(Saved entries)

-- ==== Sys2Proof/Tests/Slice0.lean ====
section
/-! SUPPORT. The model's own tests: expected values are those that spec/95_test_vectors.md prints, or hand computations from the rule named.
After them a witness for each statement that has hypotheses: a state and operands that meet them together, at boundary values. -/

namespace Sys2Proof.Tests

open Sys2Proof.Machine

/-! ### Helpers -/

/-- The next state of an outcome. -/
def nextOf (o : Result) : Option State :=
  match o with
  | .next s => some s
  | .fault _ => none
  | .refused _ => none

/-- One step of the engine at `s` with `w` as the one written command. -/
def run1 (s : State) (w : CmdWord) : Option State := nextOf (step { s with cmds := [w] })

/-- CHK and the pushed words after one command. -/
def chkRun (c : Chk) (w : CmdWord) : Option (Chk × List RspWord) :=
  (run1 { State.reset with chk := c } w).map fun s => (s.chk, s.rspq)

/-- A state of the BCU: CFG, ACC, CNT. -/
def bcu (cfg : BitVec 8) (acc : BitVec 15) (cnt : BitVec 4) : State :=
  { State.reset with cfg := cfg, acc := acc, cnt := cnt }

/-- The pushed words, ACC and CNT after one command. -/
def bcuRun (s : State) (w : CmdWord) : Option (List RspWord × BitVec 15 × BitVec 4) :=
  (run1 s w).map fun s => (s.rspq, s.acc, s.cnt)

/-- STATUS, ECMD and the pushed words after one command. -/
def errRun (s : State) (w : CmdWord) : Option (BitVec 8 × CmdWord × List RspWord) :=
  (run1 s w).map fun s => (s.status, s.ecmd, s.rspq)

/-- The pushed words after one command from reset. -/
def pushed (w : CmdWord) : Option (List RspWord) := (run1 State.reset w).map fun s => s.rspq

/-- The state after the INVALID_VALUE of 95_test_vectors.md program 4. -/
def latched : State := { State.reset with cfg := 0x85, status := 0x22, ecmd := 0x8020 }

/-- RSPQ with `n` words in it. -/
def filled (n : Nat) : State := { State.reset with rspq := List.replicate n 7 }

/-! ### Well-formedness: each check refuses an ill-formed term (R74, R76 c) -/

theorem test_wf_refuses_from_zero : (Instr.cvCfg 0 5).wellFormed = false := by decide
theorem test_wf_refuses_from_nine : (Instr.cvCfg 9 5).wellFormed = false := by decide
theorem test_wf_refuses_to_zero : (Instr.cvCfg 8 0).wellFormed = false := by decide
theorem test_wf_refuses_to_nine : (Instr.cvCfg 8 9).wellFormed = false := by decide
theorem test_wf_accepts_the_corners :
    (Instr.cvCfg 1 1).wellFormed ∧ (Instr.cvCfg 8 8).wellFormed ∧ (Instr.cvCfg 1 8).wellFormed ∧ (Instr.cvCfg 8 1).wellFormed := by
  decide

### REQUIRED WORK
Set down the lines from the one with "theorem test_wf_refuses_to_nine : (Instr.cvCfg" through the end of the data above. Keep each exactly as written and add no other line.

### TASK RESPONSE
theorem test_wf_refuses_to_nine : (Instr.cvCfg 8 9).wellFormed = false := by decide
theorem test_wf_accepts_the_corners :
    (Instr.cvCfg 1 1).wellFormed ∧ (Instr.cvCfg 8 8).wellFormed ∧ (Instr.cvCfg 1 8).wellFormed ∧ (Instr.cvCfg 8 1).wellFormed := by
  decide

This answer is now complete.